These differences could not have cropped up at a worse time. As Jet Airways’ fate rests on a wing and a prayer, and opens up space and infrastructure in the Indian aviation market, Indigo has to decide where it wants to go.
IndiGo's promoters Rahul Bhatia and Rakesh Gangwal don’t see eye to eye on certain things. That’s the consensus. But there are conflicting reports on what these are: some reports cite management control and the shareholder agreement for the promoter spat, while others say it has nothing to do with management roles.
Be that as it may, these differences could not have cropped up at a worse time. As Jet Airways’ fate rests on a wing and a prayer, and opens up space and infrastructure in the Indian aviation market, IndiGo has to decide where it wants to go. For instance, does it want to hike its market share in the domestic market or does it want to focus more on grabbing international market share? If it chooses the latter, that leads to more questions: should the low cost carrier model be abandoned for international medium and long haul flights? Should it enter into code-sharing alliances with hub carriers in West Asia?
There are no easy answers here.
On the one hand, the space left by Jet – which halted operations a month ago – means that domestic capacity addition should be considerably slower in the current financial year. That mean’s IndiGo's yields (and other carriers’ too) would increase. This rise in yields could be as much as 5 percent, according to UBS estimates, and would sustain in the near term.
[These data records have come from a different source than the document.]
-- ==== Sys2Proof/Laws/Route.lean ====
section
/-! SUPPORT. The Route Table and the evaluation of a count, said once: an event that no route names changes nothing, and
whatever the single operations keep, a chain of source events and a whole count keep. -/

namespace Sys2Proof.Machine

/-! ### No route on the event -/

/-- Where no enabled route matches, no route changes (R106, R107). -/
theorem countRoutes_of_no_hit {routes : Vector Route 16} {e : EventSource} (h : ∀ r : RouteId, routes[r].hit e = false) :
    countRoutes routes e = routes := by
  unfold countRoutes
  ext i hi : 1
  have := h ⟨i, hi⟩
  simp only [Vector.getElem_ofFn]
  unfold Route.count
  rw [if_neg (by rw [this]; decide)]
  rfl

/-- And none acts. -/
theorem issuing_of_no_hit {routes : Vector Route 16} {e : EventSource} (h : ∀ r : RouteId, routes[r].hit e = false) :
    issuing routes e = [] := by
  unfold issuing
  refine List.filter_eq_nil_iff.mpr fun r _ => ?_
  unfold Route.acts
  rw [h r]
  simp

/-- An event that no route names leaves no action to issue and changes nothing else. -/
theorem takeEvent_of_no_route {e : SourceEvent} {w : Work} (h : NoRouteOn w.s e.source) :
    takeEvent e w = { w with issues := [] } := by
  unfold takeEvent
  rw [issuing_of_no_hit (fun r => h r), countRoutes_of_no_hit (fun r => h r)]
  rfl

/-- With nothing to issue and no waiting event there is nothing to do. -/
theorem routeSteps_idle {busy : Option AxisId} (k : Nat) {w : Work} (hi : w.issues = []) (he : w.events = []) :
    routeSteps busy k w = w := by
  induction k with
  | zero => rfl
  | succ k ih => simp only [routeSteps, routeStep, hi, he]; exact ih

theorem settle_idle {busy : Option AxisId} {w : Work} (hi : w.issues = []) (he : w.events = []) : settle busy w = w :=
  routeSteps_idle _ hi he

/-- The issue of an action leaves the other actions to issue as they are. -/
theorem issueRoute_issues (busy : Option AxisId) (i : Issue) (w : Work) (is : List Issue) :
    issueRoute busy i { w with issues := is } = { issueRoute busy i w with issues := is } := by
  unfold issueRoute
  simp only
  have reach : ∀ n act, reachSchedule busy i.event n act { w with issues := is } =
      { reachSchedule busy i.event n act w with issues := is } := by
    intro n act
    unfold reachSchedule
    split
    · split <;> rfl
    · rfl
  split
  · rfl
  · exact reach _ _
  · exact reach _ _
  · exact reach _ _
  · rfl
  · rfl

/-- The actions of one event are issued one after another (R106, step 4). -/
theorem routeSteps_issues (busy : Option AxisId) (is : List Issue) (k : Nat) (w : Work) :
    routeSteps busy (is.length + k) { w with issues := is } =
      routeSteps busy k { is.foldl (fun w i => issueRoute busy i w) w with issues := [] } := by
  induction is generalizing w with
  | nil => simp
  | cons i is ih =>
    rw [List.length_cons, show is.length + 1 + k = (is.length + k) + 1 by omega, routeSteps]
    have step : routeStep busy { w with issues := i :: is } = { issueRoute busy i w with issues := is } := by
      unfold routeStep
      exact issueRoute_issues busy i w is
    rw [step, ih]
    rfl

/-- One event that no route names is taken, and nothing else happens. -/
theorem settle_one {busy : Option AxisId} {w : Work} {e : SourceEvent} (hi : w.issues = []) (he : w.events = [e])
    (h : NoRouteOn w.s e.source) : settle busy w = { w with events := [] } := by
  have hb : w.bound = w.bound - 1 + 1 := by unfold Work.bound; rw [he, List.length_singleton]; omega
  unfold settle
  rw [hb, routeSteps]
  simp only [routeStep, hi, he]
  rw [takeEvent_of_no_route (by exact h), routeSteps_idle _ rfl rfl]

/-- A source event that no route names changes nothing (R106). -/
theorem sendEvent_of_no_route {s : State} {source : EventSource} (time : Ticks) (h : NoRouteOn s source) :
    sendEvent source time s = s := by
  unfold sendEvent sendEvents
  rw [settle_one (e := ⟨source, time⟩) rfl rfl h]
  rfl

/-- No source event changes nothing. -/
theorem sendEvents_nil (s : State) : sendEvents [] s = s := by
  unfold sendEvents
  rw [settle_idle rfl rfl]
  rfl

/-! ### Everything that waits is taken -/

/-- One axis fewer. -/
theorem countP_lt {p q : AxisId → Bool} (n : AxisId) (hp : p n = true) (hq : q n = false) (h : ∀ m, m ≠ n → q m = p m) :
    Config.allAxes.countP q + 1 = Config.allAxes.countP p := by
  have all : ∀ f : AxisId → Bool, Config.allAxes.countP f =
      (if f 0 then 1 else 0) + (if f 1 then 1 else 0) + (if f 2 then 1 else 0) + (if f 3 then 1 else 0) := by
    intro f; simp only [Config.allAxes, List.countP_cons, List.countP_nil]; omega
  rw [all, all]
  match n, hp, hq, h with
  | 0, hp, hq, h => rw [hp, hq, h 1 (by decide), h 2 (by decide), h 3 (by decide)]; simp; omega
  | 1, hp, hq, h => rw [hp, hq, h 0 (by decide), h 2 (by decide), h 3 (by decide)]; simp; omega
  | 2, hp, hq, h => rw [hp, hq, h 0 (by decide), h 1 (by decide), h 3 (by decide)]; simp; omega
  | 3, hp, hq, h => rw [hp, hq, h 0 (by decide), h 1 (by decide), h 2 (by decide)]; simp

/-- A change that leaves the commit of an axis as it is leaves the number of AT_TRIGGER commits. -/
theorem triggerCommits_setSched (n : AxisId) (c : Schedule) (s : State) (h : c.commit = (s.sched n).commit) :
    triggerCommits (s.setSched n c) = triggerCommits s := by
  unfold triggerCommits
  congr 1
  funext m
  by_cases hm : m = n
  · subst hm; simp [Schedule.awaitsTrigger, h]
  · rw [State.setSched_sched_ne _ _ _ hm]

/-- A commit that takes effect is pending no more, and the other schedules stay. -/
theorem takeCommit_commit (n : AxisId) (run : Bool) (s : State) :
    ((takeCommit n run s).1.sched n).commit = none ∧ (takeCommit n run s).2.length ≤ 1 ∧
      ∀ m, m ≠ n → (takeCommit n run s).1.sched m = s.sched m := by
  refine ⟨?_, ?_, fun m hm => (takeCommit_frame n run s).sched_ne hm⟩
  · unfold takeCommit completeIfEmpty installList stopSchedule
    simp only [schedRecord_eq]
    split <;> simp [State.sched, State.setSched]
  · unfold takeCommit completeIfEmpty
    split <;> simp

/-- A schedule that sends a source event has used up its pending AT_TRIGGER commit (R61, R65). -/
theorem takeSchedAct_commits (n : AxisId) (act : SchedAct) (s : State) :
    (takeSchedAct n act s).2.length + triggerCommits (takeSchedAct n act s).1 ≤ triggerCommits s := by
  match act with
  | .start =>
    simp only [takeSchedAct, startSchedule, List.length_nil, Nat.zero_add]
    split
    · exact (triggerCommits_setSched n _ s (by rfl)).le
    · exact le_refl _
  | .stop => simp only [takeSchedAct, stopSchedule, List.length_nil, Nat.zero_add, triggerCommits_setSched, le_refl]
  | .commit =>
    simp only [takeSchedAct, routeCommit]
    split
    · rename_i run hc
      obtain ⟨h1, h2, h3⟩ := takeCommit_commit n run s
      have := countP_lt (p := fun m => (s.sched m).awaitsTrigger)
        (q := fun m => ((takeCommit n run s).1.sched m).awaitsTrigger) n
        (by simp [Schedule.awaitsTrigger, hc]) (by simp [Schedule.awaitsTrigger, h1]) (fun m hm => by simp only [h3 m hm])
      unfold triggerCommits
      omega
    · exact (Nat.zero_add _).le
    · exact (Nat.zero_add _).le

/-- A step of the Route Table brings it nearer to having nothing left. -/
theorem routeStep_bound (busy : Option AxisId) (w : Work) (h : w.issues ≠ [] ∨ w.events ≠ []) :
    (routeStep busy w).bound < w.bound := by
  unfold routeStep
  split
  · rename_i i rest hi
    have reach : ∀ n act, (reachSchedule busy i.event n act { w with issues := rest }).bound < w.bound := by
      intro n act
      unfold reachSchedule Work.bound
      simp only [hi]
      split
      · split <;> simp
      · have := takeSchedAct_commits n act w.s
        simp only [List.length_append, List.length_cons]
        omega
    unfold issueRoute
    simp only
    split
    · simp [Work.bound, hi, triggerCommits, State.produce]
    · exact reach _ _
    · exact reach _ _
    · exact reach _ _
    · rename_i l act _
      obtain ⟨x, q, -, he⟩ := issueAction_frame l act w.s
      rw [he]
      simp [Work.bound, hi, triggerCommits, State.sched]
    · simp [Work.bound, hi]
  · rename_i e rest hi he
    have : (issuing w.s.routes e.source).length ≤ 16 := List.length_filter_le _ _
    have ht : triggerCommits { w.s with routes := countRoutes w.s.routes e.source } = triggerCommits w.s := rfl
    simp only [Work.bound, takeEvent, hi, he, List.length_map, List.length_cons, List.length_nil, ht]
    omega
  · simp_all

/-- Enough steps leave no waiting event and no action to issue. -/
theorem routeSteps_done (busy : Option AxisId) (k : Nat) (w : Work) (h : w.bound ≤ k) :
    (routeSteps busy k w).issues = [] ∧ (routeSteps busy k w).events = [] := by
  induction k generalizing w with
  | zero =>
    unfold Work.bound at h
    exact ⟨List.length_eq_zero_iff.mp (show w.issues.length = 0 by omega),
      List.length_eq_zero_iff.mp (show w.events.length = 0 by omega)⟩
  | succ k ih =>
    by_cases hw : w.issues = [] ∧ w.events = []
    · rw [routeSteps_idle _ hw.1 hw.2]; exact hw
    · have := routeStep_bound busy w (by tauto)
      exact ih _ (by omega)

/-- The Route Table leaves no event and no action behind (R106). -/
theorem settle_done (busy : Option AxisId) (w : Work) : (settle busy w).issues = [] ∧ (settle busy w).events = [] :=
  routeSteps_done busy _ w (le_refl _)

/-! ### What a chain of source events keeps -/

/-- What the operations of a route's action keep, for a schedule that may be busy. -/
structure KeptByRoutes (busy : Option AxisId) (P : State → Prop) : Prop where
  routes : ∀ s rs, P s → P { s with routes := rs }
  record : ∀ s i, P s → P (s.produce i)
  output : ∀ s l act, P s → P (issueAction l act s)
  schedule : ∀ s n act, busy ≠ some n → P s → P (takeSchedAct n act s).1

theorem KeptByRoutes.reachSchedule {busy : Option AxisId} {P : State → Prop} (k : KeptByRoutes busy P) (e : SourceEvent)
    (n : AxisId) (act : SchedAct) (w : Work) (h : P w.s) : P (reachSchedule busy e n act w).s := by
  unfold Machine.reachSchedule
  split
  · split <;> exact h
  · rename_i hb
    exact k.schedule _ _ _ hb h

theorem KeptByRoutes.issueRoute {busy : Option AxisId} {P : State → Prop} (k : KeptByRoutes busy P) (i : Issue) (w : Work)
    (h : P w.s) : P (issueRoute busy i w).s := by
  unfold Machine.issueRoute
  split
  · exact k.record _ _ h
  · exact k.reachSchedule _ _ _ _ h
  · exact k.reachSchedule _ _ _ _ h
  · exact k.reachSchedule _ _ _ _ h
  · exact k.output _ _ _ h
  · exact h

theorem KeptByRoutes.routeStep {busy : Option AxisId} {P : State → Prop} (k : KeptByRoutes busy P) (w : Work) (h : P w.s) :
    P (routeStep busy w).s := by
  unfold Machine.routeStep
  split
  · exact k.issueRoute _ _ h
  · exact k.routes _ _ h
  · exact h

/-- The steps of the Route Table keep it. -/
theorem KeptByRoutes.routeSteps {busy : Option AxisId} {P : State → Prop} (k : KeptByRoutes busy P) (steps : Nat) (w : Work)
    (h : P w.s) : P (routeSteps busy steps w).s := by
  induction steps generalizing w with
  | zero => exact h
  | succ steps ih => exact ih _ (k.routeStep _ h)

theorem KeptByRoutes.settle {busy : Option AxisId} {P : State → Prop} (k : KeptByRoutes busy P) (w : Work) (h : P w.s) :
    P (settle busy w).s := k.routeSteps _ w h

theorem KeptByRoutes.sendEvents {P : State → Prop} (k : KeptByRoutes none P) (es : List SourceEvent) (s : State)
    (h : P s) : P (sendEvents es s) := k.settle _ h

/-! ### What a count keeps -/

/-- What the operations of a firing keep, beside those of the routes. -/
structure KeptByFiring (n : AxisId) (P : State → Prop) : Prop extends KeptByRoutes (some n) P where
  finish : ∀ s e, P s → P (finishFiring n e s)

theorem KeptByFiring.fireEntry {n : AxisId} {P : State → Prop} (k : KeptByFiring n P) (dir : Dir) (e : Entry) (w : Work)
    (h : P w.s) : P (fireEntry n dir e w).s := by
  have acted : P (match e.action with | some (l, act) => issueAction l act w.s | none => w.s) := by
    split
    · exact k.output _ _ _ h
    · exact h
  unfold Machine.fireEntry fireActions
  refine k.finish _ _ ?_
  simp only [State.produceIf]
  split
  · exact k.record _ _ acted
  · exact acted

/-- The firings of a count keep it, whatever order their marks are taken in. -/
theorem KeptByFiring.fireAll {n : AxisId} {P : State → Prop} (k : KeptByFiring n P) (dir : Dir) (es : List Entry)
    (takes : List Nat) (w : Work) (h : P w.s) : P (fireAll n dir es takes w).s := by
  induction es generalizing takes w with
  | nil => exact k.settle _ h
  | cons e es ih =>
    cases takes with
    | nil => exact ih _ _ (k.settle _ (k.fireEntry dir e w h))
    | cons j js => exact ih _ _ (k.routeSteps _ _ (k.fireEntry dir e w h))
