/-- Settles O59: an event of axis n takes its own change and then changes axis n alone. -/
theorem axesAreIndependent : Obligations.AxesAreIndependent := by
  intro s t n m lines takes c hm hc he
  simp only [List.mem_cons, List.not_mem_nil, or_false] at hc
  show SameAxis m s t
  rcases hc with rfl | rfl | rfl | rfl <;> cases he
  · exact whenRunning_sameAxis (countEvent_sameAxis takes hm)
  · exact whenRunning_sameAxis (quadratureError_sameAxis hm)
  · exact whenRunning_sameAxis (indexArrival_sameAxis hm)
  · exact whenRunning_sameAxis (decoderChange_sameAxis lines hm)

/-- Settles O60, event by event. -/
theorem eventsNotAdmittedChangeNothing : Obligations.EventsNotAdmittedChangeNothing := by
  intro s l k n takes
  have event : ∀ {f : State → State}, f s = s → Host.Outcome.next (φ := Fault) (ρ := Refusal) (whenRunning f s) = .next s :=
    fun h => congrArg _ (whenRunning_eq_self fun _ => h)
  refine ⟨fun h => ⟨?_, ?_, ?_⟩, fun c hc h => ?_, fun c hc h => ?_, fun h => ?_, fun h => ⟨?_, ?_, ?_⟩, fun h => ?_,
    fun h => ?_, fun h => ?_, fun h c op hop => request_idle hop (.inr (.inr h)), fun h => ⟨?_, ?_, ?_, ?_⟩⟩
  · exact event (countEvent_none takes fun c hc => by rw [h] at hc; cases hc)
  · exact event (quadratureError_none fun c hc => by rw [h] at hc; cases hc)
  · exact event (pairChange_none h)
  · refine event (countEvent_none takes fun c' hc' => ?_)
    rw [hc] at hc'
    cases hc'
    exact h
  · refine event (quadratureError_none fun c' hc' => ?_)
    rw [hc] at hc'
    cases hc'
    exact isQuadError_false h
  · exact event (indexArrival_none h)
  · exact event (endLead_free h)
  · exact event (endPulse_free h)
  · exact event (endGap_free h)
  · exact event (holdoffExpiry_none h)
  · exact event (ackTimeout_none h)
  · exact event (keepaliveExpiry_none h)
  · exact congrArg _ (whenRunning_eq_self fun hp => absurd hp h)
  · exact congrArg _ (whenRunning_eq_self fun hp => absurd hp h)
  · exact congrArg _ (whenRunning_eq_self fun hp => absurd hp h)
  · exact fun c op hop => request_idle hop (.inl h)

end Sys2Proof.Proofs
end

section
/-! SUPPORT and the settling of O24, O25 and O26. A request that is carried out, for a whole state
(`dispatch_answers`), and what OUTPUT_ACTION leaves: the state that the line's own cases give (`takeAction`), with
the reply at the tail. -/

namespace Sys2Proof.Machine

/-- A request that is carried out as one of the state before it was taken. -/
theorem dispatch_answers {α : Type} {op : RequestOp} {read : State → List Byte → Option α}
    {carry : α → State → State × Answer} {s t : State} {r : Request} {rest : List Request} {p : α}
    {status : Status} {payload : List Byte} (h : Takes s r rest) (ha : Attached s) (hop : r.op = op.code)
    (hu : uncached op.code = false) (hl : op.lengthOk r.payload = true) (hr : read (s.took rest) r.payload = some p)
    (hc : carry p (s.took rest) = (t.took rest, .of status payload)) :
    dispatch op read carry s = t.replied r rest status payload :=
  dispatch_carried h hop (.inr ha) hl hr hc hu

/-! ### What an action meets at a line -/

section
variable {l : LineId} {act : OutAction} {s : State} {run : Running}

theorem takeAction_free (h : (s.line l).running = none) :
    takeAction l act s = (s.setLine l ((s.line l).takeFree s.now act), act.outcome .started) := by
  simp [takeAction, h]

theorem takeAction_waits (h : (s.line l).running = some run) (hp : (s.line l).policy = .queue)
    (hw : (s.line l).waiting = none) :
    takeAction l act s = (s.setLine l { s.line l with waiting := some act }, .queued) := by
  simp [takeAction, h, hp, hw]

theorem takeAction_drops (h : (s.line l).running = some run)
    (hp : (s.line l).policy = .drop ∨ ((s.line l).policy = .queue ∧ (s.line l).waiting ≠ none)) :
    takeAction l act s = (dropAction l .dropped s, .dropped) := by
  rcases hp with hp | ⟨hp, hw⟩
  · simp [takeAction, h, hp]
  · obtain ⟨w, hw⟩ := Option.ne_none_iff_exists'.mp hw
    simp [takeAction, h, hp, hw]

/-- The line after a preemption. -/
def Line.preempted (now : Nat) (x : Line) : Line := { x.cutShort now with preempts := inc16 (x.cutShort now).preempts }

theorem Line.cutShort_of_running {now : Nat} {x : Line} (h : x.running = some run) :
    x.cutShort now =
      { x with running := none, lastPulseEnd := if run.phase = .active then some now else x.lastPulseEnd } := by
  unfold Line.cutShort
  cases hp : run.phase <;> simp [h, hp]

theorem Line.preempted_of_running {now : Nat} {x : Line} (h : x.running = some run) :
    x.preempted now =
      { x with
        running := none
        preempts := min (x.preempts + 1) 65535
        lastPulseEnd := if run.phase = .active then some now else x.lastPulseEnd } := by
  unfold Line.preempted
  rw [Line.cutShort_of_running h]
  rfl
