-- ==== Sys2Proof/Machine/Assembler.lean ====
section
/-! DEFINITION. The command notation of test programs (30_encoding R79), the pseudo-commands (R80) and the host
directives' text (R81). Text is a list of characters. -/

namespace Sys2Proof.Machine

/-- A command line of a program (30_encoding R79, R80); channel values as written, not yet checked. -/
inductive AsmCommand where
  /-- `NOP` -/
  | nop
  /-- `SEND g, r, b` -/
  | send (g r b : Nat)
  /-- `SEND #0xGGRRBB` -/
  | sendLiteral (v : Nat)
  /-- `HOLD` -/
  | hold
  /-- `.word v` -/
  | word (v : Nat)
  /-- `SEND.RGB r, g, b` -/
  | sendRgb (r g b : Nat)
  /-- `OFF` -/
  | off
  deriving DecidableEq, Repr

/-- The pseudo-commands' expansions (30_encoding R80). -/
def AsmCommand.expand : AsmCommand → AsmCommand
  | .nop => .nop
  | .send g r b => .send g r b
  | .sendLiteral v => .sendLiteral v
  | .hold => .hold
  | .word v => .word v
  | .sendRgb r g b => .send g r b
  | .off => .send 0 0 0

/-- The word of an expanded command; a channel above 255, a SEND literal above `0xFFFFFF` and a `.word` that is no 32-bit
value are refused (30_encoding R79). A pseudo-command has no word of its own. -/
def AsmCommand.coreWord : AsmCommand → Option Word
  | .nop => some 0x00000000
  | .send g r b =>
    if g ≤ 255 ∧ r ≤ 255 ∧ b ≤ 255 then
      some ((0x01 <<< 24) ||| (BitVec.ofNat 32 g <<< 16) ||| (BitVec.ofNat 32 r <<< 8) ||| BitVec.ofNat 32 b)
    else none
  | .sendLiteral v => if v ≤ 0xFFFFFF then some (0x01000000 ||| BitVec.ofNat 32 v) else none
  | .hold => some 0x02000000
  | .word v => if v < 2 ^ 32 then some (BitVec.ofNat 32 v) else none
  | .sendRgb _ _ _ => none
  | .off => none

/-- The word of a command line (30_encoding R79, R80). -/
def AsmCommand.assemble (a : AsmCommand) : Option Word := a.expand.coreWord

/-- One line of a program: a command or a host directive (30_encoding R79, R81). -/
inductive AsmLine where
  | command (c : AsmCommand)
  /-- `.reset` -/
  | reset
  /-- `.reset_at T` -/
  | resetAt (t : Nat)
  /-- `.idle n` -/
  | idle (n : Nat)
  deriving DecidableEq, Repr

/-! The text (30_encoding R79: one command per line, `;` starts a comment, mnemonics are case-insensitive; numerals are
decimal, `0x` hex or `0b` binary, 00_scope R11; log entry 16). -/

/-- What stands before the comment. -/
def dropComment (line : List Char) : List Char := line.takeWhile (· != ';')

/-- White space inside a line. -/
def isBlank (c : Char) : Bool := c == ' ' || c == '\t' || c == '\r'

/-- A word put in front of the tokens, if it is not empty. -/
def consToken (word : List Char) (tokens : List (List Char)) : List (List Char) :=
  if word.isEmpty then tokens else word :: tokens

/-- The tokens of a line: words in lower case, and commas. The first component is the word still being read. -/
def tokensFrom : List Char → List Char × List (List Char)
  | [] => ([], [])
  | c :: cs =>
    let (word, tokens) := tokensFrom cs
    if isBlank c then ([], consToken word tokens)
    else if c == ',' then ([], [','] :: consToken word tokens)
    else (c.toLower :: word, tokens)

/-- The tokens of a line without its comment. -/
def tokensOf (line : List Char) : List (List Char) :=
  let (word, tokens) := tokensFrom (dropComment line)
  consToken word tokens

/-- The value of a digit in a base of at most 16; letters in lower case. -/
def digitValue (base : Nat) (c : Char) : Option Nat :=
  let v := if '0' ≤ c ∧ c ≤ '9' then c.toNat - 48 else if 'a' ≤ c ∧ c ≤ 'f' then c.toNat - 87 else base
  if v < base then some v else none

/-- The value of a string of digits read after a number `acc`. -/
def digitsValue (base : Nat) : Nat → List Char → Option Nat
  | acc, [] => some acc
  | acc, c :: cs => (digitValue base c).bind fun d => digitsValue base (acc * base + d) cs

/-- A nonempty string of digits. -/
def readDigits (base : Nat) (ds : List Char) : Option Nat := if ds.isEmpty then none else digitsValue base 0 ds

/-- A hexadecimal numeral with its `0x`. -/
def readHex : List Char → Option Nat
  | '0' :: 'x' :: ds => readDigits 16 ds
  | _ => none

/-- A numeral (00_scope R11). -/
def readNumber : List Char → Option Nat
  | '0' :: 'x' :: ds => readDigits 16 ds
  | '0' :: 'b' :: ds => readDigits 2 ds
  | ds => readDigits 10 ds

/-- Three numerals separated by commas. -/
def readTriple : List (List Char) → Option (Nat × Nat × Nat)
  | [x, [','], y, [','], z] => do
    let a ← readNumber x
    let b ← readNumber y
    let c ← readNumber z
    pure (a, b, c)
  | _ => none

/-- The operand of SEND: `#0xGGRRBB` or `g, r, b` (30_encoding R79). -/
def readSend : List (List Char) → Option AsmCommand
  | [ '#' :: ds ] => (readHex ds).map .sendLiteral
  | ts => (readTriple ts).map fun (g, r, b) => .send g r b

/-- One numeral and nothing else. -/
def readOne : List (List Char) → Option Nat
  | [x] => readNumber x
  | _ => none

/-- A line from its tokens; `none` is a line the notation does not have. -/
def lineOf (keyword : List Char) (rest : List (List Char)) : Option AsmLine :=
  if keyword = "nop".toList then (if rest.isEmpty then some (.command .nop) else none)
  else if keyword = "hold".toList then (if rest.isEmpty then some (.command .hold) else none)
  else if keyword = "off".toList then (if rest.isEmpty then some (.command .off) else none)
  else if keyword = "send".toList then (readSend rest).map .command
  else if keyword = "send.rgb".toList then (readTriple rest).map fun (r, g, b) => .command (.sendRgb r g b)
  else if keyword = ".word".toList then (readOne rest).map fun v => .command (.word v)
  else if keyword = ".reset".toList then (if rest.isEmpty then some .reset else none)
  else if keyword = ".reset_at".toList then (readOne rest).map .resetAt
  else if keyword = ".idle".toList then (readOne rest).map .idle
  else none

/-- A line of text: nothing, one line of a program, or (outer `none`) an error. -/
def parseLine (line : List Char) : Option (Option AsmLine) :=
  match tokensOf line with
  | [] => some none
  | keyword :: rest => (lineOf keyword rest).map some

/-- The lines of a text. -/
def splitLines : List Char → List (List Char)
  | [] => [[]]
  | c :: cs =>
    if c == '\n' then [] :: splitLines cs
    else match splitLines cs with
      | [] => [[c]]
      | l :: ls => (c :: l) :: ls

/-- The program of a text, blank lines left out; one bad line refuses the text. -/
def parseText (text : List Char) : Option (List AsmLine) :=
  ((splitLines text).mapM parseLine).map fun ls => ls.filterMap id

end Sys2Proof.Machine
end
IndiGo has an order book of 530 aircraft; delivery for 359 aircraft is pending.
So, it would seem to make sense for the airline to be aggressive in the domestic market. But a market share exceeding 50 percent would expose it to the scrutiny of the competition regulator. Too aggressive a stance in adding capacity could also be counterproductive in driving down yields which are finally showing a pick-up. Moreover, as Paarth Gala of Prabhudas Lilladher puts it, "IndiGo is likely operating on its most profitable routes in the country. It is safe to say that any incremental capacity deployed domestically shall be either less profitable or making an outright loss."
On the other hand, international operations aren’t that easy either although IndiGo has aviation industry veterans who have had successful stints at full service carries earlier. Last week, in an interview to Bloomberg, CEO Ronojoy Dutta said the airline aims to introduce one-stop trips further into Europe (beyond Istanbul, currently) within six months. But longer range flights require a change in mindset and Dutta himself points to possible product redesigns from snacks to business class seats. It could also expose Indigo to hurtful competition from other international carriers and upset its business model. Remember that IndiGo's very foundation has been a best-in-industry low cost model built on efficient operations, route optimisation and a focused management. An alternative could be code-sharing alliances, but that’s a strategic decision the management would have to make.
Is the rift already showing in IndiGo's operations?
An analysis by Ameya Joshi of NetworkThoughts shows that IndiGo missed its guidance on available seat kilometers (ASK) for the March quarter and did not add enough flights to take advantage of Jet's absence.
In the final analysis, a promoter rift is a headwind of IndiGo's own making. However, if it doesn’t end soon, and amicably, IndiGo would let slip an opportunity when the Indian aviation market is at an inflexion point. It will be bad news for passengers and shareholders too.On the way to meet their lawyers, Bhatia and Gangwal could perhaps reflect on what Alfred Tennyson wrote: It is the little rift within the lute, that by-and-by will make the music mute, and ever widening, slowly silence all.